To establish the multiplex method and to confirm its specificity, first used were synthetic cP-containing 5′-tRNA halves produced by the in vitro method (FIG. 10D), as well as synthetic control spike-in RNA. Not all multiplex combinations of targeted RNAs resulted in specific quantification of each target RNA without cross-reaction. Two groups of multiplex quantifications were established: Group 1 for the quantification of the 5′-tRNAHisGUG half (HEX) 5′-tRNAGlyCCC half (TAMRA), and spike-in RNA (FAM); and Group 2 for the quantification of the 5′-tRNALysCUU half (HEX) and spike-in RNA (FAM) (FIG. 11B). To confirm their specificities, ten sets of synthetic RNA mixtures including various combinations of the three 5′-tRNA halves and spike-in RNA (FIG. 11B) were subjected to the multiplex TaqMan RT-qPCR for Groups 1 and 2. As shown in FIG. 11C, in both Groups 1 and 2, each targeted RNA was specifically detected without being influenced by the presence of other RNAs in the mixture. The mixtures lacking the targeted RNAs did not yield amplification signals at all. These results confirmed that the multiplex method as disclosed herein is able to specifically quantify the targeted 5′-tRNA halves.

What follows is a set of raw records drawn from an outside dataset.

-- ==== Sys2Proof/Laws/Ops.lean ====
section
/-!
SUPPORT. What each shared operation can do, said once: accept, completion with and without error, the region check
before a command's body, and the shapes of the compress, decompress and element meanings.
-/

namespace Sys2Proof.Machine

/-! ## Free bytes and damage -/

@[simp] theorem freeBytes_length (s : State) (n : Nat) : (s.freeBytes n).length = n := by simp [State.freeBytes]

theorem mem_rangeAddrs (zs : List Span) (a : Nat) : a ∈ rangeAddrs zs ↔ ∃ z ∈ zs, z.has a = true := by
  simp [rangeAddrs, Span.mem_addrs, Span.has_iff]

@[simp] theorem rangeAddrs_nil : rangeAddrs [] = [] := rfl

/-- Damage changes no byte outside its ranges. -/
theorem read_damage_outside (s : State) (zs : List Span) (a : Nat) (h : ∀ z ∈ zs, z.has a = false) :
    Memory.read (s.damage zs).mem a = Memory.read s.mem a := by
  apply read_writeCells_outside
  rintro ⟨b, v⟩ hc rfl
  obtain ⟨z, hz, ha⟩ := (mem_rangeAddrs zs b).mp (List.of_mem_zip hc).1
  simp [h z hz] at ha

theorem damage_wf (s : State) (zs : List Span) (h : Memory.wf s.mem) : Memory.wf (s.damage zs).mem :=
  writeCells_wf _ _ h

/-! ## Completion -/

/-- Every error completion is what 43_dispatch.md R188 says. -/
theorem raise_completedErr (s : State) (e : CodecError) (zs : List Span) :
    CompletedErr s (s.raise e zs) e.code zs :=
  ⟨rfl, rfl, rfl, ⟨rfl, rfl, rfl⟩, ⟨rfl, rfl, rfl, rfl, rfl, rfl⟩, fun a h => read_damage_outside s zs a h⟩

theorem overlay_congr (m n : Memory) (a : Nat) (ws : List (Nat × List Byte))
    (h : Memory.read m a = Memory.read n a) : overlay m a ws = overlay n a ws := by
  induction ws with
  | nil => exact h
  | cons w ws ih => simp only [overlay]; cases bytesAt w.1 w.2 a <;> simp [ih]

/-- One sequence stored is an overlay of one. -/
theorem read_memWrite (m : Memory) (base : Nat) (bs : List Byte) (h : base + bs.length ≤ Config.memorySize) (a : Nat) :
    Memory.read (memWrite m base bs) a = overlay m a [(base, bs)] := by
  simp only [overlay, bytesAt]
  by_cases h1 : base ≤ a
  · by_cases h2 : a - base < bs.length
    · have := read_memWrite_inside bs m base (a - base) h2 h
      rw [show base + (a - base) = a by omega] at this
      simp [h1, List.getElem?_eq_getElem h2, this, List.getD_eq_getElem?_getD]
    · rw [read_memWrite_outside _ _ _ _ (by omega)]
      simp [h1, List.getElem?_eq_none (Nat.le_of_not_lt h2)]
  · rw [read_memWrite_outside _ _ _ _ (by omega)]
    simp [h1]

/-- Two sequences stored at places that do not meet. -/
theorem read_memWrite_two (m : Memory) (b1 b2 : Nat) (s1 s2 : List Byte) (h1 : b1 + s1.length ≤ Config.memorySize)
    (h2 : b2 + s2.length ≤ Config.memorySize)
    (hd : s1.length = 0 ∨ s2.length = 0 ∨ b1 + s1.length ≤ b2 ∨ b2 + s2.length ≤ b1) (a : Nat) :
    Memory.read (memWrite (memWrite m b1 s1) b2 s2) a = overlay m a [(b1, s1), (b2, s2)] := by
  rw [read_memWrite _ _ _ h2]
  simp only [overlay]
  have hb : ∀ (b : Nat) (s : List Byte), bytesAt b s a = none ∨ (b ≤ a ∧ a < b + s.length) := by
    intro b s
    simp only [bytesAt]
    by_cases hb : b ≤ a
    · by_cases hl : a - b < s.length
      · exact .inr ⟨hb, by omega⟩
      · exact .inl (by simp [hb, List.getElem?_eq_none (Nat.le_of_not_lt hl)])
    · exact .inl (by simp [hb])
  rcases hb b2 s2 with e2 | e2
  · simp only [e2]
    rw [read_memWrite _ _ _ h1]
    simp [overlay]
  · rcases hb b1 s1 with e1 | e1
    · simp only [e1]
      cases bytesAt b2 s2 a with
      | some v => rfl
      | none => simp [read_memWrite _ _ _ h1, overlay, e1]
    · omega

/-- The end of a decompress that has its output. -/
theorem completeOk_one (s : State) (base n : Nat) (bs : List Byte) (hn : n < 4294967296)
    (h : base + bs.length ≤ Config.memorySize) : CompletedOk s (s.completeOk [(base, bs)] n 0) n 0 [(base, bs)] :=
  ⟨rfl, Nat.mod_eq_of_lt hn, rfl, ⟨rfl, rfl, rfl⟩, ⟨rfl, rfl, rfl, rfl, rfl, rfl⟩, read_memWrite _ _ _ h⟩

/-- The end of a compress: the payload and the record. -/
theorem completeOk_two (s : State) (b1 b2 n q : Nat) (s1 s2 : List Byte) (hn : n < 4294967296) (hq : q < 4294967296)
    (h1 : b1 + s1.length ≤ Config.memorySize) (h2 : b2 + s2.length ≤ Config.memorySize)
    (hd : s1.length = 0 ∨ s2.length = 0 ∨ b1 + s1.length ≤ b2 ∨ b2 + s2.length ≤ b1) :
    CompletedOk s (s.completeOk [(b1, s1), (b2, s2)] n q) n q [(b1, s1), (b2, s2)] :=
  ⟨rfl, Nat.mod_eq_of_lt hn, Nat.mod_eq_of_lt hq, ⟨rfl, rfl, rfl⟩, ⟨rfl, rfl, rfl, rfl, rfl, rfl⟩,
    read_memWrite_two _ _ _ _ _ h1 h2 hd⟩

/-! ## The region check -/

theorem Span.admitted_fits {ranges : List Span} {r : Span} (h : r.admitted ranges = true) :
    r.len = 0 ∨ r.base + r.len ≤ Config.memorySize := by
  simp only [Span.admitted, Bool.or_eq_true, Bool.and_eq_true, decide_eq_true_eq] at h
  omega

theorem Span.apart {r q : Span} (h : r.touches q = false) :
    r.len = 0 ∨ q.len = 0 ∨ r.base + r.len ≤ q.base ∨ q.base + q.len ≤ r.base := by
  simp only [Span.touches, Bool.and_eq_false_iff, decide_eq_false_iff_not] at h
  omega

/-- What a passed region check says of the regions' places. -/
theorem regionOk_places {ranges : List Span} {p : Params} (h : regionOk ranges p = true) :
    (p.srcRegion.len = 0 ∨ p.srcRegion.base + p.srcRegion.len ≤ Config.memorySize) ∧
    (p.dstRegion.len = 0 ∨ p.dstRegion.base + p.dstRegion.len ≤ Config.memorySize) ∧
    (p.metaRegion.len = 0 ∨ p.metaRegion.base + p.metaRegion.len ≤ Config.memorySize) ∧
    p.srcRegion.touches p.dstRegion = false ∧ p.srcRegion.touches p.metaRegion = false ∧
    p.dstRegion.touches p.metaRegion = false := by
  simp only [regionOk, Bool.and_eq_true, Bool.not_eq_true'] at h
  exact ⟨Span.admitted_fits h.1.1.1.1.1, Span.admitted_fits h.1.1.1.1.2, Span.admitted_fits h.1.1.1.2, h.1.1.2, h.1.2,
    h.2⟩

/-! ## The shapes of meanings -/

@[simp] theorem withSnapshot_latched {s : State} {l : Latched} (h : s.latched = some l) (body : Params → State) :
    withSnapshot s body = .next (body l.snap) := by simp [withSnapshot, h]

/-- A valid command with a latched snapshot answers a next state: REGION_ERROR, or its body. -/
theorem runCommand_latched {s : State} {l : Latched} (h : s.latched = some l) (body : Params → State) :
    runCommand s body =
      .next (if regionOk s.memOk l.snap then body l.snap else s.raise .regionError []) := by
  simp [runCommand, h]

/-- An error completion leaves the internal tables free, whatever was worked out in them (10_state.md R40). -/
@[simp] theorem raise_work (s : State) (t : Tables) (e : CodecError) (zs : List Span) :
    (s.work t).raise e zs = s.raise e zs := rfl

/-- So does a successful one. -/
@[simp] theorem completeOk_work (s : State) (t : Tables) (ws : List (Nat × List Byte)) (n q : Nat) :
    (s.work t).completeOk ws n q = s.completeOk ws n q := rfl

/-- The three ends of a compress whose engine makes `payload` and the record `rec`. -/
def compressEnd (size : Nat) (payload rec : List Byte) (s : State) (p : Params) : State :=
  if p.metaCap.toNat < size then s.raise .overflow []
  else if p.dstCap.toNat < payload.length then s.raise .overflow [p.dstRegion, ⟨p.metaAddr.toNat, size⟩]
  else s.completeOk [(p.dstAddr.toNat, payload), (p.metaAddr.toNat, rec)] payload.length size

/-- A compress is one of them: the internal tables it worked on are free again at its end. -/
theorem compressBody_eq (size : Nat) (make : List Byte → Tables → Tables × List Byte)
    (record : List Byte → Tables → List Byte) (s : State) (p : Params) :
    compressBody size make record s p =
      compressEnd size (make (srcData p s.mem) s.tables).2
        (record (srcData p s.mem)
          ((make (srcData p s.mem) s.tables).1.emitted (make (srcData p s.mem) s.tables).2.length)) s p := rfl

/-- When each of them happens. -/
theorem compressEnd_cases (size : Nat) (payload rec : List Byte) (s : State) (p : Params) :
    (p.metaCap.toNat < size ∧ compressEnd size payload rec s p = s.raise .overflow []) ∨
    (size ≤ p.metaCap.toNat ∧ p.dstCap.toNat < payload.length ∧
      compressEnd size payload rec s p = s.raise .overflow [p.dstRegion, ⟨p.metaAddr.toNat, size⟩]) ∨
    (size ≤ p.metaCap.toNat ∧ payload.length ≤ p.dstCap.toNat ∧
      compressEnd size payload rec s p =
        s.completeOk [(p.dstAddr.toNat, payload), (p.metaAddr.toNat, rec)] payload.length size) := by
  unfold compressEnd
  by_cases h1 : p.metaCap.toNat < size
  · exact .inl ⟨h1, if_pos h1⟩
  · rw [if_neg h1]
    by_cases h2 : p.dstCap.toNat < payload.length
    · exact .inr (.inl ⟨by omega, h2, if_pos h2⟩)
    · exact .inr (.inr ⟨by omega, by omega, if_neg h2⟩)

/-- The end of a decompress leaves nothing of the internal tables it worked on. -/
@[simp] theorem deliver_work (n : Nat) (out : Option (List Byte)) (t : Tables) (s : State) (p : Params) :
    deliver n out (s.work t) p = deliver n out s p := by cases out <;> rfl

/-- The two ends of a decompress that has its output or has found its payload corrupt. -/
theorem deliver_eq (n : Nat) (out : Option (List Byte)) (s : State) (p : Params) :
    deliver n out s p = match out with
      | none => s.raise .corruptPayload [⟨p.dstAddr.toNat, n⟩]
      | some bytes => s.completeOk [(p.dstAddr.toNat, bytes)] n 0 := by
  cases out <;> rfl

/-- A decompress whose ORIG_LEN has been read: OVERFLOW, or the end of one that decodes to this output. -/
theorem decompressBody_eq (n : Nat) (build : Tables → Tables) (decode : Tables → List Byte → Option (List Byte))
    (s : State) (p : Params) :
    decompressBody n build decode s p =
      if p.dstCap.toNat < n then s.raise .overflow []
      else deliver n (decode (build s.tables) (srcData p s.mem)) s p := by
  unfold decompressBody
  split
  · rfl
  · exact deliver_work ..

/-- The three ends of a decompress whose ORIG_LEN has been read. -/
theorem decompressBody_cases (n : Nat) (build : Tables → Tables) (decode : Tables → List Byte → Option (List Byte))
    (s : State) (p : Params) :
    (p.dstCap.toNat < n ∧ decompressBody n build decode s p = s.raise .overflow []) ∨
    (n ≤ p.dstCap.toNat ∧ decode (build s.tables) (srcData p s.mem) = none ∧
      decompressBody n build decode s p = s.raise .corruptPayload [⟨p.dstAddr.toNat, n⟩]) ∨
    (∃ out, n ≤ p.dstCap.toNat ∧ decode (build s.tables) (srcData p s.mem) = some out ∧
      decompressBody n build decode s p = s.completeOk [(p.dstAddr.toNat, out)] n 0) := by
  rw [decompressBody_eq]
  by_cases h1 : p.dstCap.toNat < n
  · exact .inl ⟨h1, if_pos h1⟩
  · rw [if_neg h1]
    cases decode (build s.tables) (srcData p s.mem) with
    | none => exact .inr (.inl ⟨by omega, rfl, rfl⟩)
    | some out => exact .inr (.inr ⟨out, by omega, rfl, rfl⟩)

/-- A payload element of a decompress in progress answers a next state: its output, or CORRUPT_PAYLOAD. -/
theorem runElement_running {s : State} {l : Latched} {x : Expansion} (hl : s.latched = some l)
    (hx : s.expansion = some x) (effect : Params → Expansion → Option (List Byte)) :
    runElement s effect =
      .next (match effect l.snap x with
        | none => s.raise .corruptPayload [⟨l.snap.dstAddr.toNat, x.origLen⟩]
        | some out => s.advance x out) := by
  simp only [runElement, hl, hx]
  cases effect l.snap x <;> rfl

/-- Everything an element can do. -/
theorem runElement_next {s t : State} {effect : Params → Expansion → Option (List Byte)}
    (h : runElement s effect = .next t) :
    ∃ l x, s.latched = some l ∧ s.expansion = some x ∧
      ((effect l.snap x = none ∧ t = s.raise .corruptPayload [⟨l.snap.dstAddr.toNat, x.origLen⟩]) ∨
        ∃ out, effect l.snap x = some out ∧ t = s.advance x out) := by
  unfold runElement at h
  split at h
  · cases h
  · cases h
  · next l x hl hx =>
    refine ⟨l, x, hl, hx, ?_⟩
    split at h
    · next he => exact .inl ⟨he, by cases h; rfl⟩
    · next out he => exact .inr ⟨out, he, by cases h; rfl⟩

/-- A decompress whose payload is used up answers a next state. -/
theorem finishExpansion_running {s : State} {l : Latched} {x : Expansion} (hl : s.latched = some l)
    (hx : s.expansion = some x) :
    finishExpansion s =
      .next (deliver x.origLen (if x.out.length = x.origLen then some x.out else none) s l.snap) := by
  simp only [finishExpansion, hl, hx]

end Sys2Proof.Machine
end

Next the applicability of the multiplex TaqMan RT-qPCR method to cellular total RNA was examined. When cellular RNAs are used as materials, instead of control spike-in RNA, the 5S rRNA is detected as a control for normalization. To illustrate cellular samples that show differential expression of 5′-tRNA halves, total RNA from SA-treated HeLa cells were utilized where the induction of oxidative stress accumulated stress-induced, cP-containing 5′-tRNA halves [6]. Total RNAs from non-treated (control) or SA-treated HeLa cells were subjected to T4 PNK treatment, followed by 3′-AD ligation and multiplex TaqMan RT-qPCR for Groups 1 and 2 (FIG. 12A). Relative abundances of the 5′-tRNA halves between non-treated and SA-treated samples were normalized by the abundance of simultaneously quantified 5S rRNA. Upregulation of all of the quantified 5′-tRNA halves (FIG. 12B) was observed, which is consistent with the previous study [6]. Upon SA treatment, the expression of the 5′-tRNAHisGUG half 5′-tRNAGlyCCC half and 5′-tRNALysCUU half increased 22.6-, 25.3-, and 65.2-fold (average of two biological replicates), respectively.

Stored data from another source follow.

-- ==== Sys2Proof/Laws/Rle.lean ====
section
/-!
SUPPORT. The RLE encoder's runs and what the decoder makes of one (42_rle.md R160, R161, R166).
-/

namespace Sys2Proof.Machine

/-- `repeats` counts bytes that are all the same, within the room and the sequence. -/
theorem repeats_spec (v : Byte) : ∀ (room : Nat) (rest : List Byte),
    repeats v room rest ≤ room ∧ repeats v room rest ≤ rest.length ∧
      rest.take (repeats v room rest) = List.replicate (repeats v room rest) v := by
  intro room
  induction room with
  | zero => intro rest; simp [repeats]
  | succ room ih =>
    intro rest
    cases rest with
    | nil => simp [repeats]
    | cons b rest =>
      simp only [repeats]
      split
      · next h => subst h; have := ih rest; simp [List.replicate_succ, this]
      · simp

/-- A literal byte of a payload. -/
theorem rleExpandAll_lit {v : Byte} (hv : v ≠ Config.rleMarker) (origLen fuel : Nat) (out rest : List Byte) :
    rleExpandAll origLen (fuel + 1) out (v :: rest) =
      match rleExpand origLen out 1 v with
      | none => none
      | some out' => rleExpandAll origLen fuel out' rest := by
  rw [rleExpandAll.eq_def]
  simp only [if_neg hv] <;> rfl

/-- A run of a payload. -/
theorem rleExpandAll_run (origLen fuel : Nat) (out rest : List Byte) (c v : Byte) :
    rleExpandAll origLen (fuel + 1) out (Config.rleMarker :: c :: v :: rest) =
      match rleExpand origLen out c.toNat v with
      | none => none
      | some out' => rleExpandAll origLen fuel out' rest := by
  rw [rleExpandAll, if_pos rfl] <;> rfl

/-- The decoder turns what the encoder makes of one run back into the run. -/
theorem rleEmit_expand (origLen c : Nat) (v : Byte) (out rest : List Byte) (hc : 1 ≤ c) (hc2 : c ≤ 255)
    (hf : out.length + c ≤ origLen) :
    ∃ k, 1 ≤ k ∧ k ≤ (rleEmit c v).length ∧ ∀ fuel,
      rleExpandAll origLen (fuel + k) out (rleEmit c v ++ rest) =
        rleExpandAll origLen fuel (out ++ List.replicate c v) rest := by
  unfold rleEmit
  split
  · refine ⟨1, by omega, by simp, fun fuel => ?_⟩
    have : (BitVec.ofNat 8 c).toNat = c := by simp; omega
    simp [rleExpandAll, rleExpand, this, show ¬ origLen < out.length + c by omega]
  · split
    · next hv =>
      subst hv
      refine ⟨c, hc, by simp; omega, fun fuel => ?_⟩
      clear hc
      induction c generalizing out with
      | zero => simp
      | succ c ih =>
        simp only [List.replicate_succ, List.flatten_cons, List.cons_append, List.nil_append]
        rw [← Nat.add_assoc, rleExpandAll_run]
        have e1 : (1#8 : Byte).toNat = 1 := rfl
        simp only [e1, rleExpand]
        rw [if_neg (by omega)]
        simp only
        rw [ih (out ++ List.replicate 1 Config.rleMarker) (by omega) (by simp; omega) (by omega)]
        simp [List.replicate_succ]
    · next hv =>
      refine ⟨c, hc, by simp, fun fuel => ?_⟩
      clear hc
      induction c generalizing out with
      | zero => simp
      | succ c ih =>
        simp only [List.replicate_succ, List.cons_append]
        rw [← Nat.add_assoc, rleExpandAll_lit hv]
        simp only [rleExpand]
        rw [if_neg (by omega)]
        simp only
        rw [ih (out ++ List.replicate 1 v) (by omega) (by simp; omega) (by omega)]
        simp [List.replicate_succ]

end Sys2Proof.Machine
end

Multiplex TaqMan RT-qPCR for Quantification of Plasma 5′-tRNA Halves

Dynamic secretion of RNA molecules and transportation of the secreted extracellular RNAs (exRNAs) into recipient cells can modulate their phenotypes, showing that exRNAs act as key transducers of intercellular communications [30-33]. These exRNAs circulate in biofluids or body fluids, and given their accessibility, abundance, and stability, coupled with their cellular roles, they are regarded as a powerful source of biomarkers for diseases [34]. This study revealed upregulation of extracellular 5′-tRNA halves (ex-5′-tRNA halves) in plasma samples from Mtb-infected patients [5], which have been utilized herein to establish a multiplex quantification method of ex-5′-tRNA halves for plasma samples. Because human tissue samples are precious and generally limited in their quantity, a more efficient and convenient version of the method for multiplex 5′-tRNA half quantification (FIG. 13A) was established by making the following modifications. First, the T4 PNK treatment and 3′-AD ligation were simultaneously performed as one step in one tube, which can reduce starting amounts of RNA samples. Second, the incubation time for the T4 PNK treatment/3′-AD ligation was shortened to 2 h (1 h at 37° C., followed by 1 h at 4° C.), which increases detection efficiency of ex-5′-tRNA halves due to less degradation during the reactions. Both modifications are important, especially when starting RNA amounts are limited. At the same time, this method requires only two sample transfers between tubes or plates, enabling the user to conveniently quantify ex-5′-tRNA halves using large numbers of samples (FIG. 13A).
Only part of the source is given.